» REQUIRED ACTION:
Beneath this line are the data; copy exactly the part of them that opens with the line containing "def WNW.ID_BLOCK : Fld" and closes with the line containing "bit-level estimate -/", and only that part.

» INPUT RECORDS:

/-- R275 ID [31:16] RO: block code -/
def WNW.ID_BLOCK : Fld := ⟨0x400A0000, 0x0, 1, 31, 16, .ro, .warm, false, 10, []⟩
/-- R275 ID [15:0] RO: block revision -/
def WNW.ID_REV : Fld := ⟨0x400A0000, 0x0, 1, 15, 0, .ro, .warm, false, 256, []⟩
/-- R275 CFG [31:31] RW: capture (R266) -/
def WNW.CFG_CAP_EN : Fld := ⟨0x400A0004, 0x0, 1, 31, 31, .rw, .warm, false, 1, []⟩
/-- R275 CFG [30:30] RW: recover other sources (R268) -/
def WNW.CFG_OTHER_EN : Fld := ⟨0x400A0004, 0x0, 1, 30, 30, .rw, .warm, false, 1, []⟩
/-- R275 CFG [29:29] RW: carry captures (R269) -/
def WNW.CFG_CARRY_EN : Fld := ⟨0x400A0004, 0x0, 1, 29, 29, .rw, .warm, false, 1, []⟩
/-- R275 CFG [28:24] RW: fewest chains for spatial evidence; clamped to 3 to 16 -/
def WNW.CFG_SPAT_MIN : Fld := ⟨0x400A0004, 0x0, 1, 28, 24, .rw, .warm, false, 4, []⟩
/-- R275 CFG [23:16] RW: capture margin, 0.25 dB (10.00 dB) -/
def WNW.CFG_CAP_MARGIN : Fld := ⟨0x400A0004, 0x0, 1, 23, 16, .rw, .warm, false, 40, []⟩
/-- R275 CFG [15:8] RW: eigenvalue threshold over noise, 0.25 dB (10.00 dB) -/
def WNW.CFG_SRC_THR : Fld := ⟨0x400A0004, 0x0, 1, 15, 8, .rw, .warm, false, 40, []⟩
/-- R275 CFG [7:4] RW: violations allowed for one tag (R262) -/
def WNW.CFG_VIOL_MAX : Fld := ⟨0x400A0004, 0x0, 1, 7, 4, .rw, .warm, false, 2, []⟩
/-- R275 DEC [31:16] RO: REPLY_SEQ of the decision (R122) -/
def WNW.DEC_SEQ : Fld := ⟨0x400A0400, 0x100, 4, 31, 16, .ro, .warm, false, 0, []⟩
/-- R275 DEC [13:13] RO: spatial evidence unavailable (R261) -/
def WNW.DEC_SPAT_OFF : Fld := ⟨0x400A0400, 0x100, 4, 13, 13, .ro, .warm, false, 0, []⟩
/-- R275 DEC [12:10] RO: spatial estimate -/
def WNW.DEC_NS : Fld := ⟨0x400A0400, 0x100, 4, 12, 10, .ro, .warm, false, 0, []⟩
/-- R275 DEC [9:7] RO: bit-level estimate -/
def WNW.DEC_NB : Fld := ⟨0x400A0400, 0x100, 4, 9, 7, .ro, .warm, false, 0, []⟩
/-- R275 DEC [4:4] RO: CAPT carried from the acknowledged RN16 -/
def WNW.DEC_CARRY : Fld := ⟨0x400A0400, 0x100, 4, 4, 4, .ro, .warm, false, 0, []⟩
/-- R275 DEC [3:3] RO: captured -/
def WNW.DEC_CAPT : Fld := ⟨0x400A0400, 0x100, 4, 3, 3, .ro, .warm, false, 0, []⟩
/-- R275 DEC [2:0] RO: R264 -/
def WNW.DEC_CLASS : Fld := ⟨0x400A0400, 0x100, 4, 2, 0, .ro, .warm, false, 0, []⟩
/-- R275 METRIC [31:24] RO: second eigenvalue below the first, 0.25 dB; 0xFF none -/
def WNW.METRIC_SPREAD : Fld := ⟨0x400A0404, 0x100, 4, 31, 24, .ro, .warm, false, 0, []⟩
/-- R275 METRIC [23:16] RO: clusters, 2 to 9 -/
def WNW.METRIC_LEV : Fld := ⟨0x400A0404, 0x100, 4, 23, 16, .ro, .warm, false, 0, []⟩
/-- R275 METRIC [15:8] RO: violations, saturating at 255 -/
def WNW.METRIC_VIOL : Fld := ⟨0x400A0404, 0x100, 4, 15, 8, .ro, .warm, false, 0, []⟩
/-- R275 CAPINFO [31:24] RO: dominant SINR on the separating beam, 0.25 dB -/
def WNW.CAPINFO_SINR : Fld := ⟨0x400A0408, 0x100, 4, 31, 24, .ro, .warm, false, 0, []⟩
/-- R275 CAPINFO [23:16] RO: power ratio estimate, 0.25 dB -/
def WNW.CAPINFO_PR : Fld := ⟨0x400A0408, 0x100, 4, 23, 16, .ro, .warm, false, 0, []⟩
/-- R275 CAPINFO [15:8] RO: spatial correlation, 0 to 255 -/
def WNW.CAPINFO_CORR : Fld := ⟨0x400A0408, 0x100, 4, 15, 8, .ro, .warm, false, 0, []⟩
/-- R275 CAPINFO [1:0] RO: nulls placed -/
def WNW.CAPINFO_NULLS : Fld := ⟨0x400A0408, 0x100, 4, 1, 0, .ro, .warm, false, 0, []⟩
/-- R275 CAPT_RN [16:16] RO: the last decision was captured -/
def WNW.CAPT_RN_VALID : Fld := ⟨0x400A040C, 0x100, 4, 16, 16, .ro, .warm, false, 0, []⟩
/-- R275 CAPT_RN [15:0] RO: captured RN16 -/
def WNW.CAPT_RN_RN : Fld := ⟨0x400A040C, 0x100, 4, 15, 0, .ro, .warm, false, 0, []⟩
/-- R275 OTHER01 [31:16] RO: second recovered source -/
def WNW.OTHER01_RN1 : Fld := ⟨0x400A0410, 0x100, 4, 31, 16, .ro, .warm, false, 0, []⟩
/-- R275 OTHER01 [15:0] RO: first recovered source -/
def WNW.OTHER01_RN0 : Fld := ⟨0x400A0410, 0x100, 4, 15, 0, .ro, .warm, false, 0, []⟩
/-- R275 OTHER2 [18:16] RO: RN2 to RN0 valid -/
def WNW.OTHER2_VALID : Fld := ⟨0x400A0414, 0x100, 4, 18, 16, .ro, .warm, false, 0, []⟩
/-- R275 OTHER2 [15:0] RO: third recovered source -/
def WNW.OTHER2_RN2 : Fld := ⟨0x400A0414, 0x100, 4, 15, 0, .ro, .warm, false, 0, []⟩
/-- R275 STATUS [3:3] RC: a counter saturated -/
def WNW.STATUS_SAT : Fld := ⟨0x400A0418, 0x100, 4, 3, 3, .rc, .warm, false, 0, []⟩
/-- R275 STATUS [2:2] RC: R269 -/
def WNW.STATUS_CAPT_MISS : Fld := ⟨0x400A0418, 0x100, 4, 2, 2, .rc, .warm, false, 0, []⟩
/-- R275 STATUS [1:1] RC: block overwritten -/
def WNW.STATUS_CENS_OVR : Fld := ⟨0x400A0418, 0x100, 4, 1, 1, .rc, .warm, false, 0, []⟩
/-- R275 STATUS [0:0] RC: block latched -/
def WNW.STATUS_CENS_RDY : Fld := ⟨0x400A0418, 0x100, 4, 0, 0, .rc, .warm, false, 0, []⟩
/-- R275 CENS_CFG [31:31] RW: census counting -/
def WNW.CENS_CFG_EN : Fld := ⟨0x400A041C, 0x100, 4, 31, 31, .rw, .warm, false, 1, []⟩
/-- R275 CENS_CFG [30:30] RW: clear running counts at lease start -/
def WNW.CENS_CFG_LEASE_RST : Fld := ⟨0x400A041C, 0x100, 4, 30, 30, .rw, .warm, false, 1, []⟩
/-- R275 CENS_CFG [29:29] RW: 0 RN16 windows, 1 every window -/
def WNW.CENS_CFG_KIND : Fld := ⟨0x400A041C, 0x100, 4, 29, 29, .rw, .warm, false, 0, []⟩
/-- R275 CENS_CFG [15:0] RW: windows per block; 0 acts as 1 -/
def WNW.CENS_CFG_LEN : Fld := ⟨0x400A041C, 0x100, 4, 15, 0, .rw, .warm, false, 256, []⟩
/-- R275 CENS_A [31:16] RO: A: SINGLE; B: COLLIDED_3; C: captures; D: PC/EPC CRC failures -/
def WNW.CENS_A_HIGH : Fld := ⟨0x400A0420, 0x100, 4, 31, 16, .ro, .warm, false, 0, []⟩
/-- R275 CENS_A [15:0] RO: A: EMPTY; B: COLLIDED_2; C: COLLIDED_4PLUS; D: windows counted -/
def WNW.CENS_A_LOW : Fld := ⟨0x400A0420, 0x100, 4, 15, 0, .ro, .warm, false, 0, []⟩
/-- R275 CENS_B [31:16] RO: A: SINGLE; B: COLLIDED_3; C: captures; D: PC/EPC CRC failures -/
def WNW.CENS_B_HIGH : Fld := ⟨0x400A0424, 0x100, 4, 31, 16, .ro, .warm, false, 0, []⟩
/-- R275 CENS_B [15:0] RO: A: EMPTY; B: COLLIDED_2; C: COLLIDED_4PLUS; D: windows counted -/
def WNW.CENS_B_LOW : Fld := ⟨0x400A0424, 0x100, 4, 15, 0, .ro, .warm, false, 0, []⟩
/-- R275 CENS_C [31:16] RO: A: SINGLE; B: COLLIDED_3; C: captures; D: PC/EPC CRC failures -/
def WNW.CENS_C_HIGH : Fld := ⟨0x400A0428, 0x100, 4, 31, 16, .ro, .warm, false, 0, []⟩
/-- R275 CENS_C [15:0] RO: A: EMPTY; B: COLLIDED_2; C: COLLIDED_4PLUS; D: windows counted -/
def WNW.CENS_C_LOW : Fld := ⟨0x400A0428, 0x100, 4, 15, 0, .ro, .warm, false, 0, []⟩
/-- R275 CENS_D [31:16] RO: A: SINGLE; B: COLLIDED_3; C: captures; D: PC/EPC CRC failures -/
def WNW.CENS_D_HIGH : Fld := ⟨0x400A042C, 0x100, 4, 31, 16, .ro, .warm, false, 0, []⟩
/-- R275 CENS_D [15:0] RO: A: EMPTY; B: COLLIDED_2; C: COLLIDED_4PLUS; D: windows counted -/
def WNW.CENS_D_LOW : Fld := ⟨0x400A042C, 0x100, 4, 15, 0, .ro, .warm, false, 0, []⟩
/-- R275 CENS_E [31:31] RO: block latched at lease end -/
def WNW.CENS_E_PARTIAL : Fld := ⟨0x400A0430, 0x100, 4, 31, 31, .ro, .warm, false, 0, []⟩
/-- R275 CENS_E [30:16] RO: sources recovered, saturating -/
def WNW.CENS_E_RECOV : Fld := ⟨0x400A0430, 0x100, 4, 30, 16, .ro, .warm, false, 0, []⟩
/-- R275 CENS_E [15:0] RO: capture misses -/
def WNW.CENS_E_MISS : Fld := ⟨0x400A0430, 0x100, 4, 15, 0, .ro, .warm, false, 0, []⟩
/-- R275 CNT_COLL [31:0] RW: collided windows; captures; capture misses; saturating -/
def WNW.CNT_COLL_COUNT : Fld := ⟨0x400A0434, 0x100, 4, 31, 0, .rw, .warm, false, 0, []⟩
/-- R275 CNT_CAPT [31:0] RW: collided windows; captures; capture misses; saturating -/
def WNW.CNT_CAPT_COUNT : Fld := ⟨0x400A0438, 0x100, 4, 31, 0, .rw, .warm, false, 0, []⟩
/-- R275 CNT_MISS [31:0] RW: collided windows; captures; capture misses; saturating -/
def WNW.CNT_MISS_COUNT : Fld := ⟨0x400A043C, 0x100, 4, 31, 0, .rw, .warm, false, 0, []⟩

» RESPONSE BOX:
def WNW.ID_BLOCK : Fld := ⟨0x400A0000, 0x0, 1, 31, 16, .ro, .warm, false, 10, []⟩
/-- R275 ID [15:0] RO: block revision -/
def WNW.ID_REV : Fld := ⟨0x400A0000, 0x0, 1, 15, 0, .ro, .warm, false, 256, []⟩
/-- R275 CFG [31:31] RW: capture (R266) -/
def WNW.CFG_CAP_EN : Fld := ⟨0x400A0004, 0x0, 1, 31, 31, .rw, .warm, false, 1, []⟩
/-- R275 CFG [30:30] RW: recover other sources (R268) -/
def WNW.CFG_OTHER_EN : Fld := ⟨0x400A0004, 0x0, 1, 30, 30, .rw, .warm, false, 1, []⟩
/-- R275 CFG [29:29] RW: carry captures (R269) -/
def WNW.CFG_CARRY_EN : Fld := ⟨0x400A0004, 0x0, 1, 29, 29, .rw, .warm, false, 1, []⟩
/-- R275 CFG [28:24] RW: fewest chains for spatial evidence; clamped to 3 to 16 -/
def WNW.CFG_SPAT_MIN : Fld := ⟨0x400A0004, 0x0, 1, 28, 24, .rw, .warm, false, 4, []⟩
/-- R275 CFG [23:16] RW: capture margin, 0.25 dB (10.00 dB) -/
def WNW.CFG_CAP_MARGIN : Fld := ⟨0x400A0004, 0x0, 1, 23, 16, .rw, .warm, false, 40, []⟩
/-- R275 CFG [15:8] RW: eigenvalue threshold over noise, 0.25 dB (10.00 dB) -/
def WNW.CFG_SRC_THR : Fld := ⟨0x400A0004, 0x0, 1, 15, 8, .rw, .warm, false, 40, []⟩
/-- R275 CFG [7:4] RW: violations allowed for one tag (R262) -/
def WNW.CFG_VIOL_MAX : Fld := ⟨0x400A0004, 0x0, 1, 7, 4, .rw, .warm, false, 2, []⟩
/-- R275 DEC [31:16] RO: REPLY_SEQ of the decision (R122) -/
def WNW.DEC_SEQ : Fld := ⟨0x400A0400, 0x100, 4, 31, 16, .ro, .warm, false, 0, []⟩
/-- R275 DEC [13:13] RO: spatial evidence unavailable (R261) -/
def WNW.DEC_SPAT_OFF : Fld := ⟨0x400A0400, 0x100, 4, 13, 13, .ro, .warm, false, 0, []⟩
/-- R275 DEC [12:10] RO: spatial estimate -/
def WNW.DEC_NS : Fld := ⟨0x400A0400, 0x100, 4, 12, 10, .ro, .warm, false, 0, []⟩
/-- R275 DEC [9:7] RO: bit-level estimate -/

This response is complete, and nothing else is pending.